**EXERCISE OBJECTIVE**: Which lines of the records contain the word "hwtcm"? Show each of them.

MATERIAL FOR THE TASK START

-- ==== Sys2Proof/Laws/MovesPair.lean ====
section
/-!
SUPPORT. What each operation of the model does to a state at most (Laws/Moves.lean): the pair, the host interface, clocks, Teram, flash and power.
-/

set_option linter.unusedTactic false
set_option linter.unreachableTactic false

namespace Sys2Proof.Machine

theorem showNext_moves {w : Mem → Bool} {s0 : State} (x0 : Nat) {s : State} (hs : Moves w s0 s) :
    Moves w s0 (showNext x0 s) := by
  unfold showNext
  try dsimp only
  repeat'
    first
    | with_reducible assumption | intro _ | with_reducible apply State.wr_moves | with_reducible apply Moves.ite | split
    | (with_reducible refine Moves.snd (by assumption) ?_) | (with_reducible refine Moves.fst (by assumption) ?_)

theorem setRole_moves {w : Mem → Bool} {s0 : State} (x0 : Nat) (x1 : Nat) {s : State} (hs : Moves w s0 s) :
    Moves w s0 (setRole x0 x1 s) := by
  unfold setRole
  try dsimp only
  repeat'
    first
    | with_reducible assumption | intro _ | with_reducible apply State.wr_moves | with_reducible apply State.holdBalls_moves
    | with_reducible apply setPads_moves | with_reducible apply emuShowAll_moves | with_reducible apply showNext_moves
    | with_reducible apply State.refreshDie_moves | with_reducible apply Moves.ite | split
    | (with_reducible refine Moves.snd (by assumption) ?_) | (with_reducible refine Moves.fst (by assumption) ?_)

theorem markLast_moves {w : Mem → Bool} {s0 : State} (x0 : Nat) {s : State} (hs : Moves w s0 s) :
    Moves w s0 (markLast x0 s) := by
  unfold markLast
  try dsimp only
  repeat'
    first
    | with_reducible assumption | intro _ | with_reducible apply State.wr_moves | with_reducible apply Moves.ite | split
    | (with_reducible refine Moves.snd (by assumption) ?_) | (with_reducible refine Moves.fst (by assumption) ?_)

theorem unready_moves {w : Mem → Bool} {s0 : State} (x0 : Nat) {s : State} (hs : Moves w s0 s) :
    Moves w s0 (unready x0 s) := by
  unfold unready
  try dsimp only
  repeat'
    first
    | with_reducible assumption | intro _ | with_reducible apply State.wr_moves | with_reducible apply Moves.ite | split
    | (with_reducible refine Moves.snd (by assumption) ?_) | (with_reducible refine Moves.fst (by assumption) ?_)

theorem swapDue_moves {w : Mem → Bool} {s0 : State} (x0 : Nat) (x1 : Bool) {s : State} (hs : Moves w s0 s) :
    Moves w s0 (swapDue x0 x1 s) := by
  unfold swapDue
  try dsimp only
  repeat'
    first
    | with_reducible assumption | intro _ | with_reducible apply State.modPair_moves | with_reducible apply State.wr_moves
    | with_reducible apply State.addSat_moves | with_reducible apply Moves.ite | split
    | (with_reducible refine Moves.snd (by assumption) ?_) | (with_reducible refine Moves.fst (by assumption) ?_)
    | with_reducible apply Moves.raw

theorem swapElapsed_moves {w : Mem → Bool} {s0 : State} (x0 : Nat) {s : State} (hs : Moves w s0 s) :
    Moves w s0 (swapElapsed x0 s) := by
  unfold swapElapsed
  try dsimp only
  repeat'
    first
    | with_reducible assumption | intro _ | with_reducible apply swapDue_moves | with_reducible apply State.passTo_moves
    | with_reducible apply Moves.ite | split | (with_reducible refine Moves.snd (by assumption) ?_)
    | (with_reducible refine Moves.fst (by assumption) ?_)

theorem pairCtrlWrite_moves {w : Mem → Bool} {s0 : State} (x0 : Word) (x1 : Nat) {s : State} (hs : Moves w s0 s) :
    Moves w s0 (pairCtrlWrite x0 x1 s) := by
  unfold pairCtrlWrite
  try dsimp only
  repeat'
    first
    | with_reducible assumption | intro _ | with_reducible apply State.wr_moves | with_reducible apply showNext_moves
    | with_reducible apply swapDue_moves | with_reducible apply Moves.ite | split
    | (with_reducible refine Moves.snd (by assumption) ?_) | (with_reducible refine Moves.fst (by assumption) ?_)

theorem swapMissed_moves {w : Mem → Bool} {s0 : State} (x0 : Nat) {s : State} (hs : Moves w s0 s) :
    Moves w s0 (swapMissed x0 s) := by
  unfold swapMissed
  try dsimp only
  repeat'
    first
    | with_reducible assumption | intro _ | with_reducible apply showNext_moves | with_reducible apply State.modPair_moves
    | with_reducible apply Moves.ite | split | (with_reducible refine Moves.snd (by assumption) ?_)
    | (with_reducible refine Moves.fst (by assumption) ?_) | with_reducible apply Moves.raw

theorem swapTs_moves {w : Mem → Bool} {s0 : State} (x0 : Nat) {s : State} (hs : Moves w s0 s) :
    Moves w s0 (swapTs x0 s) := by
  unfold swapTs
  try dsimp only
  repeat'
    first
    | with_reducible assumption | intro _ | with_reducible apply State.passTo_moves | with_reducible apply swapMissed_moves
    | with_reducible apply State.pass_moves | with_reducible apply setPads_moves | with_reducible apply State.holdBalls_moves
    | with_reducible apply State.modPair_moves | with_reducible apply Moves.ite | split
    | (with_reducible refine Moves.snd (by assumption) ?_) | (with_reducible refine Moves.fst (by assumption) ?_)
    | with_reducible apply Moves.raw

theorem swapLate_moves {w : Mem → Bool} {s0 : State} (x0 : Nat) {s : State} (hs : Moves w s0 s) :
    Moves w s0 (swapLate x0 s) := by
  unfold swapLate
  try dsimp only
  repeat'
    first
    | with_reducible assumption | intro _ | with_reducible apply State.raise_moves | with_reducible apply State.modPair_moves
    | with_reducible apply State.passTo_moves | with_reducible apply Moves.ite | split
    | (with_reducible refine Moves.snd (by assumption) ?_) | (with_reducible refine Moves.fst (by assumption) ?_)
    | with_reducible apply Moves.raw

theorem releaseStart_moves {w : Mem → Bool} {s0 : State} (x0 : Nat) (x1 : List ResetCause) {s : State} (hs : Moves w s0 s) :
    Moves w s0 (releaseStart x0 x1 s) := by
  unfold releaseStart
  try dsimp only
  repeat'
    first
    | with_reducible assumption | intro _ | with_reducible apply State.modPair_moves
    | with_reducible apply State.holdBalls_moves | with_reducible apply Moves.ite | split
    | (with_reducible refine Moves.snd (by assumption) ?_) | (with_reducible refine Moves.fst (by assumption) ?_)
    | with_reducible apply Moves.raw

theorem heartbeatASend_moves {w : Mem → Bool} {s0 : State} (x0 : Nat) {s : State} (hs : Moves w s0 s) :
    Moves w s0 (heartbeatASend x0 s) := by
  unfold heartbeatASend
  try dsimp only
  repeat'
    first
    | with_reducible assumption | intro _ | with_reducible apply State.toNext_moves | with_reducible apply State.modPair_moves
    | with_reducible apply Moves.ite | split | (with_reducible refine Moves.snd (by assumption) ?_)
    | (with_reducible refine Moves.fst (by assumption) ?_) | with_reducible apply Moves.raw

theorem heartbeatBSend_moves {w : Mem → Bool} {s0 : State} (x0 : Nat) {s : State} (hs : Moves w s0 s) :
    Moves w s0 (heartbeatBSend x0 s) := by
  unfold heartbeatBSend
  try dsimp only
  repeat'
    first
    | with_reducible assumption | intro _ | with_reducible apply State.modPair_moves | with_reducible apply Moves.ite | split
    | (with_reducible refine Moves.snd (by assumption) ?_) | (with_reducible refine Moves.fst (by assumption) ?_)
    | with_reducible apply Moves.raw

theorem pathAlive_moves {w : Mem → Bool} {s0 : State} (x0 : Nat) (x1 : Bool) {s : State} (hs : Moves w s0 s) :
    Moves w s0 (pathAlive x0 x1 s) := by
  unfold pathAlive
  try dsimp only
  repeat'
    first
    | with_reducible assumption | intro _ | with_reducible apply State.modPair_moves | with_reducible apply State.wr_moves
    | with_reducible apply Moves.ite | split | (with_reducible refine Moves.snd (by assumption) ?_)
    | (with_reducible refine Moves.fst (by assumption) ?_) | with_reducible apply Moves.raw

theorem mateReady_moves {w : Mem → Bool} {s0 : State} (x0 : Nat) (x1 : Bool) {s : State} (hs : Moves w s0 s) :
    Moves w s0 (mateReady x0 x1 s) := by
  unfold mateReady
  try dsimp only
  repeat'
    first
    | with_reducible assumption | intro _ | with_reducible apply State.wr_moves | with_reducible apply swapDue_moves
    | with_reducible apply Moves.ite | split | (with_reducible refine Moves.snd (by assumption) ?_)
    | (with_reducible refine Moves.fst (by assumption) ?_)

theorem firstBeat_moves {w : Mem → Bool} {s0 : State} (x0 : Nat) (x1 : Nat) {s : State} (hs : Moves w s0 s) :
    Moves w s0 (firstBeat x0 x1 s) := by
  unfold firstBeat
  try dsimp only
  repeat'
    first
    | with_reducible assumption | intro _ | with_reducible apply setRole_moves | with_reducible apply State.modPair_moves
    | with_reducible apply State.wr_moves | with_reducible apply Moves.ite | split
    | (with_reducible refine Moves.snd (by assumption) ?_) | (with_reducible refine Moves.fst (by assumption) ?_)
    | with_reducible apply Moves.raw

theorem heartbeatReceive_moves {w : Mem → Bool} {s0 : State} (x0 : Nat) (x1 : Bool) (x2 : Bool) {s : State} (hs : Moves w s0 s) :
    Moves w s0 (heartbeatReceive x0 x1 x2 s) := by
  unfold heartbeatReceive
  try dsimp only
  repeat'
    first
    | with_reducible assumption | intro _ | with_reducible apply State.inject_moves | with_reducible apply State.addSat_moves
    | with_reducible apply State.wr_moves | with_reducible apply State.modPair_moves | with_reducible apply pathAlive_moves
    | with_reducible apply firstBeat_moves | with_reducible apply mateReady_moves | with_reducible apply Moves.ite | split
    | (with_reducible refine Moves.snd (by assumption) ?_) | (with_reducible refine Moves.fst (by assumption) ?_)

theorem pathLost_moves {w : Mem → Bool} {s0 : State} (x0 : Nat) (x1 : Bool) {s : State} (hs : Moves w s0 s) :
    Moves w s0 (pathLost x0 x1 s) := by
  unfold pathLost
  try dsimp only
  repeat'
    first
    | with_reducible assumption | intro _ | with_reducible apply State.addSat_moves | with_reducible apply State.wr_moves
    | with_reducible apply State.modFwd_moves | with_reducible apply State.modPair_moves
    | with_reducible apply State.raise_moves | with_reducible apply unready_moves | with_reducible apply Moves.ite | split
    | (with_reducible refine Moves.snd (by assumption) ?_) | (with_reducible refine Moves.fst (by assumption) ?_)
    | with_reducible apply Moves.raw

theorem heartbeatMiss_moves {w : Mem → Bool} {s0 : State} (x0 : Nat) (x1 : Bool) {s : State} (hs : Moves w s0 s) :
    Moves w s0 (heartbeatMiss x0 x1 s) := by
  unfold heartbeatMiss
  try dsimp only
  repeat'
    first
    | with_reducible assumption | intro _ | with_reducible apply State.wr_moves | with_reducible apply State.modPair_moves
    | with_reducible apply pathLost_moves | with_reducible apply Moves.ite | split
    | (with_reducible refine Moves.snd (by assumption) ?_) | (with_reducible refine Moves.fst (by assumption) ?_)
    | with_reducible apply Moves.raw

theorem beatSlot_moves {w : Mem → Bool} {s0 : State} (x0 : Nat) {s : State} (hs : Moves w s0 s) :
    Moves w s0 (beatSlot x0 s) := by
  unfold beatSlot
  try dsimp only
  repeat'
    first
    | with_reducible assumption | intro _ | with_reducible apply State.occurs_moves | with_reducible apply State.pass_moves
    | with_reducible apply Moves.ite | split | (with_reducible refine Moves.snd (by assumption) ?_)
    | (with_reducible refine Moves.fst (by assumption) ?_)

theorem heartbeatAMiss_moves {w : Mem → Bool} {s0 : State} (x0 : Nat) {s : State} (hs : Moves w s0 s) :
    Moves w s0 (heartbeatAMiss x0 s) := by
  unfold heartbeatAMiss
  try dsimp only
  repeat'
    first
    | with_reducible assumption | intro _ | with_reducible apply beatSlot_moves | with_reducible apply heartbeatMiss_moves
    | with_reducible apply Moves.ite | split | (with_reducible refine Moves.snd (by assumption) ?_)
    | (with_reducible refine Moves.fst (by assumption) ?_)
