theorem enterReset_moves {w : Mem → Bool} {s0 : State} (x0 : Nat) (x1 : List ResetCause) {s : State} (hs : Moves w s0 s) (hwdram :
    w .dram = true) (hwflash : w .flash = true) (hwprogmem : w .progmem = true) (hwtrcbuf : w .trcbuf = true) (hwtcm : w .tcm =
    true) (hwreport : w .report = true) :
    Moves w s0 (enterReset x0 x1 s) := by
  unfold enterReset
  try dsimp only
  repeat'
    first
    | with_reducible assumption | intro _ | with_reducible apply State.holdBalls_moves | with_reducible apply dropDie_moves
    | with_reducible apply leaveServices_moves | with_reducible apply State.setReg_moves | with_reducible apply State.wr_moves
    | with_reducible apply State.modDie_moves | with_reducible apply State.modMem_moves
    | with_reducible apply State.forEach_moves | with_reducible apply State.modEnc_moves
    | with_reducible apply State.modFlt_moves | with_reducible apply showFaultN_moves | with_reducible apply timeFollows_moves
    | with_reducible apply holdPads_moves | with_reducible apply Moves.foldl
    | (with_reducible refine Moves.foldlBy Prod.snd ?_ ?_) | (with_reducible refine Moves.foldlBy Prod.fst ?_ ?_)
    | (with_reducible refine Moves.foldlBy WordRun.s ?_ ?_) | with_reducible apply Moves.ite | split
    | (with_reducible refine Moves.snd (by assumption) ?_) | (with_reducible refine Moves.fst (by assumption) ?_)
    | with_reducible apply Moves.raw

theorem resetDie_moves {w : Mem → Bool} {s0 : State} (x0 : Nat) (x1 : ResetCause) {s : State} (hs : Moves w s0 s) (hwdram : w
    .dram = true) (hwflash : w .flash = true) (hwprogmem : w .progmem = true) (hwtrcbuf : w .trcbuf = true) (hwtcm : w .tcm =
    true) (hwreport : w .report = true) :
    Moves w s0 (resetDie x0 x1 s) := by
  unfold resetDie
  try dsimp only
  repeat'
    first
    | with_reducible assumption | intro _ | with_reducible apply releaseStart_moves | with_reducible apply State.modPair_moves
    | with_reducible apply enterReset_moves | with_reducible apply Moves.ite | split
    | (with_reducible refine Moves.snd (by assumption) ?_) | (with_reducible refine Moves.fst (by assumption) ?_)
    | with_reducible apply Moves.raw

theorem coincides_moves {w : Mem → Bool} {s0 : State} (x0 : Nat) (x1 : ResetCause) {s : State} (hs : Moves w s0 s) :
    Moves w s0 (coincides x0 x1 s) := by
  unfold coincides
  try dsimp only
  repeat'
    first
    | with_reducible assumption | intro _ | with_reducible apply State.wr_moves | with_reducible apply Moves.ite | split
    | (with_reducible refine Moves.snd (by assumption) ?_) | (with_reducible refine Moves.fst (by assumption) ?_)

theorem rstnReset_moves {w : Mem → Bool} {s0 : State} {s : State} (hs : Moves w s0 s) (hwdram : w .dram = true) (hwflash : w
    .flash = true) (hwprogmem : w .progmem = true) (hwtrcbuf : w .trcbuf = true) (hwtcm : w .tcm = true) (hwreport : w .report =
    true) :
    Moves w s0 (rstnReset s) := by
  unfold rstnReset
  try dsimp only
  repeat'
    first
    | with_reducible assumption | intro _ | with_reducible apply State.forEach_moves | with_reducible apply enterReset_moves
    | with_reducible apply Moves.ite | split | (with_reducible refine Moves.snd (by assumption) ?_)
    | (with_reducible refine Moves.fst (by assumption) ?_) | with_reducible apply Moves.raw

MATERIAL FOR THE TASK END

**THE COMPLETED TASK**:
    w .dram = true) (hwflash : w .flash = true) (hwprogmem : w .progmem = true) (hwtrcbuf : w .trcbuf = true) (hwtcm : w .tcm =
    .dram = true) (hwflash : w .flash = true) (hwprogmem : w .progmem = true) (hwtrcbuf : w .trcbuf = true) (hwtcm : w .tcm =
    .flash = true) (hwprogmem : w .progmem = true) (hwtrcbuf : w .trcbuf = true) (hwtcm : w .tcm = true) (hwreport : w .report =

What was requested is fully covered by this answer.